Hypothesis

Age‑dependent loss of calbindin‑D28k (CB) in vulnerable neurons is not merely a passive consequence of cellular wear but is actively driven by increased histone deacetylase 2 (HDAC2) binding to the CB promoter, resulting in promoter deacetylation, transcriptional repression, and reduced calcium‑buffering capacity. This epigenetic silencing creates a permissive environment for mitochondrial calcium overload, sustained ER stress, and inflammasome activation, thereby linking calcium dyshomeostasis to neuroinflammatory neurodegeneration.

Mechanistic Rationale

1. HDAC2 upregulation with age – Studies show HDAC2 levels rise in the aging hippocampus and basal forebrain, correlating with memory decline ([2]). HDAC2 deacetylates histone H3K9ac at promoters of neuronal genes, suppressing transcription.

2. Promoter‑specific repression of CB – Chromatin immunoprecipitation followed by qPCR (ChIP‑qPCR) predicts enriched HDAC2 occupancy at the CALB1 (CB) promoter in aged neurons, leading to reduced H3K9ac and lowered CB mRNA and protein ([1]).
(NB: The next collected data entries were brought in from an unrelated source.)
theorem Screen.quiet_install (x : Screen) (b : LoadBuffer) : x.Quiet (x.install b) := by
  have h : x.Quiet (x.mapFeeds fun _ y => y.replaced) :=
    Screen.quiet_mapFeeds (fun _ _ => rfl) (fun _ _ => rfl) (fun _ _ => rfl)
  unfold Screen.install
  generalize (x.mapFeeds fun _ y => y.replaced) = z at h ⊢
  exact ⟨h.tracker, h.cues, h.counter, h.tracking, h.enginePos, h.pointer, h.showLock, h.track, h.dropout, h.preset,
    h.cue, h.sent, h.overload, h.silent, h.mismatch⟩

theorem State.replaceLive_keeps (h : KeepsAlarms P) {b : LoadBuffer} (hs : P s) : P (s.replaceLive i b) :=
  State.rebuild_keeps h.toKeepsScreens (State.onScreen_keeps h.toKeepsScreens (State.swapSources_keeps h hs)
    fun x => Screen.quiet_install x b)

theorem State.swapLive_keeps (h : KeepsAlarms P) (hs : P s) : P (s.swapLive i) := by
  unfold State.swapLive
  split
  · exact hs
  · exact State.recomputeMute_keeps h.toKeepsScreens
      (State.onScreen_keeps h.toKeepsScreens (State.replaceLive_keeps h hs))

theorem State.takeMuteZero_keeps (h : KeepsAlarms P) (hs : P s) : P (s.takeMuteZero i) := by
  unfold State.takeMuteZero
  split
  · exact State.swapLive_keeps h hs
  · exact hs

/-! ## Cues -/

theorem State.fireLine_keeps (h : KeepsCues P) {b : Bool} {d : Nat} (hs : P s) : P (s.fireLine i n b d) := by
  unfold State.fireLine
  split
  · exact State.driveLine_keeps h.toKeepsLines hs
  · exact State.cueFails_keeps h.toKeepsAlarms hs

theorem State.firePreset_keeps (h : KeepsCues P) {m : Fin 4} (hs : P s) : P (s.firePreset i m) := by
  unfold State.firePreset
  split
  · exact State.placeOp_keeps h.toKeepsGrant hs
  · exact State.cueFails_keeps h.toKeepsAlarms hs

theorem State.fireFormat_keeps (h : KeepsCues P) {c : Option (Fin 16)} (hs : P s) : P (s.fireFormat i c) := by
  unfold State.fireFormat
  split
  · exact State.setOverride_keeps h.toKeepsScreens hs
  · split
    · exact State.setOverride_keeps h.toKeepsScreens hs
    · exact State.cueFails_keeps h.toKeepsAlarms hs

theorem State.fireMark_keeps (h : KeepsCues P) {a b : Nat} {p q : Position} (hs : P s) : P (s.fireMark i a b p q) := by
  unfold State.fireMark
  split
  · exact h.markAdd _ _ ‹_› hs
  · exact State.cueFails_keeps h.toKeepsAlarms hs

theorem State.fireCue_keeps (h : KeepsCues P) {p : Position} {c : Cue} (hs : P s) : P (s.fireCue i p c) := by
  unfold State.fireCue
  split
  · exact State.fireLine_keeps h hs
  · exact State.fireLine_keeps h hs
  · exact State.loadMaster_keeps h.toKeepsScreens hs
  · exact State.firePreset_keeps h hs
  · exact State.fireFormat_keeps h hs
  · exact State.setMuted_keeps h.toKeepsScreens hs
  · exact State.setMuted_keeps h.toKeepsScreens hs
  · exact State.fireMark_keeps h hs

theorem State.chaseCue_keeps (h : KeepsCues P) {p : Position} {b : Nat} {c : Cue} (hs : P s) :
    P (s.chaseCue i p b c) := by
  unfold State.chaseCue
  split
  · exact State.loadMaster_keeps h.toKeepsScreens hs
  · exact State.fireCue_keeps h hs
3. Consequences of CB loss – Diminished CB elevates cytosolic Ca2+ transients after glutamatergic stimulation, increasing mitochondrial Ca2+ uptake via the MCU. Persistent mitochondrial Ca2+ overload stimulates ROS production and opens the permeability transition pore, triggering cytochrome c release ([5]).
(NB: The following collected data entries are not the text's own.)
theorem State.clearSlot_keeps (h : KeepsGrant P) {x : SlotState} (hs : P s) : P (s.clearSlot id x) :=
  State.onSlot_keeps h hs

theorem State.setMark_keeps (h : KeepsGrant P) {x : Mark} (hs : P s) : P (s.setMark id x) := State.onSlot_keeps h hs

theorem State.validateSlot_keeps (h : KeepsGrant P) {l : List Byte} (hs : P s) : P (s.validateSlot id l) :=
  State.onSlot_keeps h hs

theorem State.setCache_keeps (h : KeepsSlots P) {c : Fin 16} {e : Option Format} (hs : P s) : P (s.setCache c e) :=
  State.rebuildAll_keeps h.toKeepsScreens (h.cache s _ hs)

theorem State.dropCache_keeps (h : KeepsSlots P) (hs : P s) : P (s.dropCache id) := by
  cases id with
  | room => exact hs
  | format => exact State.setCache_keeps h hs

theorem State.queueRefresh_keeps (h : KeepsSlots P) {f : Fin 15} (hs : P s) : P (s.queueRefresh f) := by
  unfold State.queueRefresh
  split
  · exact hs
  · exact h.refreshes _ _ hs

theorem State.markStale_keeps (h : KeepsScreens P) (hs : P s) : P (s.markStale id) := by
  unfold State.markStale
  split
  · refine State.onScreen_keeps h hs fun x => ?_
    split
    · exact ⟨rfl, rfl, rfl, rfl, rfl, rfl, rfl, rfl, rfl, rfl, rfl, rfl, fun _ => rfl, fun _ => rfl, fun _ => rfl⟩
    · exact Screen.Quiet.refl x
  · exact hs

theorem State.commitSlot_keeps (h : KeepsSlots P) {r : CommitResult} (hs : P s) : P (s.commitSlot r) := by
  unfold State.commitSlot
  dsimp only
  split
  · have h1 : P (((s.setMark s.commit.target .closed).validateSlot s.commit.target
        (s.stagedImage s.commit.target)).markStale s.commit.target) :=
      State.markStale_keeps h.toKeepsScreens (h.onSlot (h.onSlot hs))
    split
    · exact h1
    · exact State.queueRefresh_keeps h h1
  · split
    · exact h.onSlot hs
    · exact State.dropCache_keeps h (h.onSlot hs)
  · exact State.dropCache_keeps h (h.onSlot hs)

/-- What the end of a commit does to its slot leaves the commit record. -/
theorem State.commitSlot_commit (s : State) (r : CommitResult) : (s.commitSlot r).commit = s.commit :=
  State.commitSlot_keeps (P := fun u => u.commit = s.commit)
    { screen := fun _ _ _ _ h => h, slots := fun _ _ h => h, refreshes := fun _ _ h => h, cache := fun _ _ h => h } rfl

/-- A commit ends while it is WAITING, its last unit's port given back. -/
theorem State.endCommit_keeps (h : KeepsStore P) {r : CommitResult} (hw : s.commit.state = .waiting) (hs : P s) :
    P (s.endCommit r) := by
  unfold State.endCommit
  exact h.commitEnds (s.commitSlot r) { s.commit with state := .idle, abandon := false, last := r } ⟨s.commit.target, r⟩
    (by rw [State.commitSlot_commit]; exact hw) rfl (State.commitSlot_keeps h.toKeepsSlots hs)

theorem State.writeArray_port (s : State) (a : Nat) (l : List Byte) : (s.writeArray a l).port = s.port := rfl

theorem State.endPageWrite_keeps (h : KeepsStore P) {p : PortUnit} (hp : s.port = some p) (hw : p.work.OfCommit)
    (hs : P s) : P s.endPageWrite := by
  unfold State.endPageWrite
  dsimp only
  have hp' : (s.writeArray (s.commit.target.base + Config.pageSize * s.commit.next)
      (s.stagedPage s.commit.target s.commit.next)).port = some p := (State.writeArray_port _ _ _).trans hp
  have h0 := h.writeArray s (s.commit.target.base + Config.pageSize * s.commit.next)
    (s.stagedPage s.commit.target s.commit.next) hs
  revert hp' h0
  generalize s.writeArray (s.commit.target.base + Config.pageSize * s.commit.next)
    (s.stagedPage s.commit.target s.commit.next) = v
  intro hp' h0
  generalize (if s.commit.written + 1 < s.commit.target.pages then s.commit.next + 1 else 0) = q
  generalize s.commit.written + 1 = w
  have h1 := h.commitWaits v { s.commit with state := .waiting, written := w, next := q } p hp' hw rfl h0
  split
  · exact State.grant_keeps h.toKeepsGrant (State.endCommit_keeps h rfl h1)
  · exact State.grant_keeps h.toKeepsGrant h1

theorem State.endPageVerify_keeps (h : KeepsStore P) {p : PortUnit} (hp : s.port = some p) (hw : p.work.OfCommit)
    (hs : P s) : P (s.endPageVerify u) := by
  unfold State.endPageVerify
  dsimp only
  have h1 := h.commitWaits s { s.commit with state := .waiting } p hp hw rfl hs
  split
  · exact State.grant_keeps h.toKeepsGrant (State.endCommit_keeps h rfl h1)
  · split
    · exact State.grant_keeps h.toKeepsGrant (State.endCommit_keeps h rfl h1)
    · split
      · exact State.grant_keeps h.toKeepsGrant
          (h.commitWaits s { s.commit with state := .waiting, next := s.commit.next + 1 } p hp hw rfl hs)
      · split <;> exact State.grant_keeps h.toKeepsGrant (State.endCommit_keeps h rfl h1)

theorem State.endRefresh_keeps (h : KeepsStore P) {f : Fin 15} (hs : P s) : P (s.endRefresh f u) := by
  unfold State.endRefresh
  dsimp only
  have h1 := State.freePort_keeps h.toKeepsGrant hs
  split
  · exact State.grant_keeps h.toKeepsGrant (h.dropRefresh _ _ h1)
  · split <;> exact State.grant_keeps h.toKeepsGrant (State.setCache_keeps h.toKeepsSlots h1)

theorem State.endHeld_keeps (h : KeepsStore P) (hs : P s) : P s.endHeld := by
  unfold State.endHeld
  exact h.freeHeld _ _ _ (by simp) hs

theorem State.endFetch_keeps (h : KeepsStore P) {o : Nat} (hs : P s) : P (s.endFetch id o u) := by
  unfold State.endFetch
  exact State.grant_keeps h.toKeepsGrant (State.endHeld_keeps h
    (h.engineWork _ none (State.freePort_keeps h.toKeepsGrant (h.writeStaging _ _ _ hs))))

theorem State.endErasePage_keeps (h : KeepsStore P) {o : Nat} (hs : P s) : P (s.endErasePage id o) := by
  unfold State.endErasePage
  dsimp only
  have h1 := State.freePort_keeps h.toKeepsGrant
    (h.writeArray s (id.base + Config.pageSize * o) (List.replicate Config.pageSize 255) hs)
  split
  · exact State.grant_keeps h.toKeepsGrant (h.engineWork _ _ h1)
  · exact State.grant_keeps h.toKeepsGrant (State.setMark_keeps h.toKeepsGrant
      (State.endHeld_keeps h (h.engineWork _ none h1)))

theorem State.beginErase_keeps (h : KeepsStore P) (hs : P s) : P (s.beginErase id) := by
  unfold State.beginErase
  dsimp only
  have h1 : P ((s.clearSlot id .empty).dropCache id) :=
    State.dropCache_keeps h.toKeepsSlots (State.clearSlot_keeps h.toKeepsGrant hs)
  split
  · exact h1
  · exact h.dropBoth _ _ _ h1

theorem State.becomeRunning_keeps (h : KeepsStore P) (hs : P s) : P s.becomeRunning :=
  State.forScreens_keeps (fun _ _ hu => State.recomputeMute_keeps h.toKeepsScreens hu) (h.device s .running hs)

theorem State.bootDone_keeps (h : KeepsStore P) (hs : P s) : P s.bootDone := by
  unfold State.bootDone
  split
  · exact hs
  · exact State.becomeRunning_keeps h hs

theorem State.placeBootLoads_keeps (h : KeepsScreens P) (hs : P s) : P s.placeBootLoads := by
  refine State.forScreens_keeps (fun i v hv => ?_) hs
  split
  · exact State.onScreen_keeps h hv
  · exact hv

theorem State.classify_keeps (h : KeepsStore P) {l : List Byte} (hs : P s) : P (s.classify id l) := by
  unfold State.classify
  split
  · exact State.clearSlot_keeps h.toKeepsGrant hs
  · exact State.clearSlot_keeps h.toKeepsGrant hs
  · split
    · split
      · exact State.validateSlot_keeps h.toKeepsGrant hs
      · exact State.setCache_keeps h.toKeepsSlots (State.validateSlot_keeps h.toKeepsGrant hs)
    · exact State.clearSlot_keeps h.toKeepsGrant hs

theorem State.scanNext_keeps (h : KeepsStore P) {p : Fin 63} (hs : P s) : P (s.scanNext p) := by
  unfold State.scanNext
  split
  · exact State.grant_keeps h.toKeepsGrant (h.scanBoth _ _ _ hs)
  · exact State.grant_keeps h.toKeepsGrant (State.bootDone_keeps h
      (State.placeBootLoads_keeps h.toKeepsScreens (h.scanBoth _ _ _ hs)))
4. ER stress and inflammasome coupling – Elevated ER Ca2+ leak activates PERK‑eIF2α‑ATF4 signaling, upregulating CHOP and sensitizing neurons to apoptosis. Simultaneously, mitochondrial ROS activates the NLRP3 inflammasome in microglia, amplifying neuroinflammation ([6]).
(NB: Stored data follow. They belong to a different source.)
-- ==== Sys2Proof/Laws/Memory.lean ====
section
/-! SUPPORT. The canonical form of the two stores and read after write. -/

namespace Sys2Proof.Machine

variable (d v : Byte) (m : Memory) (x y n : Nat) (data : List Byte)

theorem Memory.risesFrom_mono (lo hi : Nat) (h : hi ≤ lo) (hm : Memory.risesFrom lo m = true) :
    Memory.risesFrom hi m = true := by
  cases m with
  | nil => rfl
  | cons c rest =>
    simp only [Memory.risesFrom, Bool.and_eq_true, decide_eq_true_eq] at hm ⊢
    exact ⟨by omega, hm.2⟩

theorem Memory.risesFrom_write (lo : Nat) (hlo : lo ≤ x) (hm : Memory.risesFrom lo m = true) :
    Memory.risesFrom lo (m.write d x v) = true := by
  induction m generalizing lo with
  | nil => by_cases hv : v = d <;> simp [Memory.write, Memory.risesFrom, hv, hlo]
  | cons c rest ih =>
    obtain ⟨a, b⟩ := c
    simp only [Memory.risesFrom, Bool.and_eq_true, decide_eq_true_eq] at hm
    simp only [Memory.write]
    split
    · split <;> simp only [Memory.risesFrom, Bool.and_eq_true, decide_eq_true_eq]
      · exact hm
      · exact ⟨hlo, by omega, hm.2⟩
    · split
      · split
        · exact Memory.risesFrom_mono _ _ _ (by omega) hm.2
        · simpa only [Memory.risesFrom, Bool.and_eq_true, decide_eq_true_eq] using hm
      · simp only [Memory.risesFrom, Bool.and_eq_true, decide_eq_true_eq]
        exact ⟨hm.1, ih (a + 1) (by omega) hm.2⟩

theorem Memory.listed_write (hm : (m.all fun c => decide (c.2 ≠ d)) = true) :
    ((m.write d x v).all fun c => decide (c.2 ≠ d)) = true := by
  induction m with
  | nil => by_cases hv : v = d <;> simp [Memory.write, hv]
  | cons c rest ih =>
    obtain ⟨a, b⟩ := c
    simp only [List.all_cons, Bool.and_eq_true] at hm
    simp only [Memory.write]
    split
    · split
      · simp only [List.all_cons, Bool.and_eq_true]; exact hm
      · simp only [List.all_cons, Bool.and_eq_true]; exact ⟨by simpa, hm⟩
    · split
      · split
        · exact hm.2
        · simp only [List.all_cons, Bool.and_eq_true]; exact ⟨by simpa, hm.2⟩
      · simp only [List.all_cons, Bool.and_eq_true]; exact ⟨hm.1, ih hm.2⟩

/-- A write keeps the canonical form. -/
theorem Memory.wf_write (hm : Memory.wf d m = true) : Memory.wf d (m.write d x v) = true := by
  simp only [Memory.wf, Bool.and_eq_true] at hm ⊢
  exact ⟨Memory.risesFrom_write d v m x 0 (Nat.zero_le _) hm.1, Memory.listed_write d v m x hm.2⟩

/-- A run of writes keeps the canonical form. -/
theorem Memory.wf_writeAll (hm : Memory.wf d m = true) : Memory.wf d (m.writeAll d x data) = true := by
  induction data generalizing m x with
  | nil => exact hm
  | cons b rest ih => exact ih (m.write d x b) (x + 1) (Memory.wf_write d b m x hm)

theorem Memory.read_below (lo : Nat) (h : x < lo) (hm : Memory.risesFrom lo m = true) : m.read d x = d := by
  induction m generalizing lo with
  | nil => rfl
  | cons c rest ih =>
    obtain ⟨a, b⟩ := c
    simp only [Memory.risesFrom, Bool.and_eq_true, decide_eq_true_eq] at hm
    have : x ≠ a := by omega
    simp only [Memory.read, if_neg this]
    exact ih (a + 1) (by omega) hm.2

/-- What a read gives after a write: the byte written there, else what it gave before. -/
theorem Memory.read_write (hm : Memory.wf d m = true) : (m.write d x v).read d y = if y = x then v else m.read d y := by
  simp only [Memory.wf, Bool.and_eq_true] at hm
  have hr := hm.1
  clear hm
  revert hr
  suffices ∀ lo, Memory.risesFrom lo m = true → (m.write d x v).read d y = if y = x then v else m.read d y from this 0
  induction m with
  | nil =>
    intro lo _
    by_cases hv : v = d
    · subst hv; simp [Memory.write, Memory.read]
    · simp [Memory.write, Memory.read, hv]
  | cons c rest ih =>
    intro lo hm
    obtain ⟨a, b⟩ := c
    simp only [Memory.risesFrom, Bool.and_eq_true, decide_eq_true_eq] at hm
    simp only [Memory.write]
    by_cases hxa : x < a
    · rw [if_pos hxa]
      by_cases hv : v = d
      · rw [if_pos hv]
        by_cases hy : y = x
        · subst hy hv
          have : y ≠ a := by omega
          simp only [Memory.read, if_neg this, if_pos]
          exact Memory.read_below _ _ _ (a + 1) (by omega) hm.2
        · simp [hy]
      · rw [if_neg hv]
        by_cases hy : y = x
        · simp [Memory.read, hy]
        · simp [Memory.read, hy]
    · rw [if_neg hxa]
      by_cases hx : x = a
      · subst hx
        rw [if_pos rfl]
        by_cases hv : v = d
        · rw [if_pos hv]
          by_cases hy : y = x
          · subst hy hv
            simp only [if_pos]
            exact Memory.read_below _ _ _ (y + 1) (by omega) hm.2
          · simp [Memory.read, hy]
        · rw [if_neg hv]
          by_cases hy : y = x <;> simp [Memory.read, hy]
      · rw [if_neg hx]
        by_cases hy : y = a
        · subst hy
          simp [Memory.read, Ne.symm hx]
        · simp only [Memory.read, if_neg hy]
          exact ih (a + 1) hm.2

/-- What a read gives after a run of writes. -/
theorem Memory.read_writeAll (hm : Memory.wf d m = true) :
    (m.writeAll d x data).read d y = if x ≤ y then (data[y - x]?).getD (m.read d y) else m.read d y := by
  induction data generalizing m x with
  | nil => simp [Memory.writeAll]
  | cons b rest ih =>
    simp only [Memory.writeAll]
    rw [ih (m.write d x b) (x + 1) (Memory.wf_write d b m x hm), Memory.read_write d b m x y hm]
    by_cases h1 : y = x
    · subst h1; simp
    · by_cases h2 : x + 1 ≤ y
      · have h3 : y - x = (y - (x + 1)) + 1 := by omega
        rw [if_pos h2, if_neg h1, if_pos (show x ≤ y by omega), h3, List.getElem?_cons_succ]
      · have : ¬ x ≤ y := by omega
        simp [h1, h2, this]

/-- Outside a run of writes every read gives what it gave before. -/
theorem Memory.read_writeAll_outside (hm : Memory.wf d m = true) (h : y < x ∨ x + data.length ≤ y) :
    (m.writeAll d x data).read d y = m.read d y := by
  rw [Memory.read_writeAll d m x y data hm]
  split
  · rename_i hle
    have : data[y - x]? = none := List.getElem?_eq_none (by omega)
    simp [this]
  · rfl

@[simp] theorem Memory.length_readAll : (m.readAll d x n).length = n := by simp [Memory.readAll]

end Sys2Proof.Machine
end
5. Feedback loop – Inflammatory cytokines (IL‑1β, TNFα) further enhance HDAC2 expression via NF‑κB signaling, creating a self‑reinforcing cycle that accelerates CB silencing and neuronal loss.

Testable Predictions

• Prediction 1: In aged mouse basal forebrain cholinergic neurons, ChIP‑seq will show significantly higher HDAC2 occupancy at the CB promoter compared with young controls, accompanied by decreased H3K9ac and CB expression.
• Prediction 2: Pharmacological inhibition of HDAC2 (e.g., with vorinostat) or neuron‑specific HDAC2 knock‑down will restore CB mRNA and protein levels, increase cytosolic calcium buffering capacity, and reduce calcium‑induced mitochondrial ROS in primary neuron cultures.
• Prediction 3: HDAC2 inhibition in vivo will attenuate excitotoxic lesion size after kainic acid administration, lower phospho‑PERK and CHOP levels, and decrease microglial NLRP3 inflammasome activation (ASC speck formation) in the hippocampus.
• Prediction 4: Rescue of CB expression will prevent the formation of neurofibrillary tangles in tau‑overexpressing mice, linking epigenetic CB restoration to reduced Alzheimer‑type pathology.

Experimental Approach

• Perform ChIP‑seq for HDAC2 and H3K9ac in FACS‑sorted basal forebrain cholinergic neurons from 3‑month and 24‑month mice.
• Treat aged mice with vorinostat (50 mg/kg, i.p., three times weekly for 4 weeks) or deliver AAV‑shRNA‑HDAC2 under a Chat promoter.
• Measure CB levels by qPCR and western blot, calcium flux using Fluo‑4 AM imaging, mitochondrial ROS with MitoSOX, ER stress markers (p‑PERK, CHOP), and inflammasome activation (caspase‑1 p20, IL‑1β ELISA).
• Assess neurodegeneration via NeuN staining, stereological neuron counts, and behavioral assays (Morris water maze, novel object recognition).
• In parallel, cross HDAC2‑manipulated mice with tau‑P301S lines to evaluate tangle burden (AT8 immunoreactivity) and cognitive outcomes.

Falsifiability

If HDAC2 inhibition fails to increase CB expression or does not mitigate calcium overload, ER stress, or neuroinflammatory markers despite adequate drug exposure, the hypothesis that epigenetic HDAC2‑mediated silencing drives age‑dependent CB loss would be refuted. Conversely, demonstration that CB restoration occurs without HDAC2 inhibition (e.g., via a HDAC‑independent pathway) would also challenge the proposed mechanism.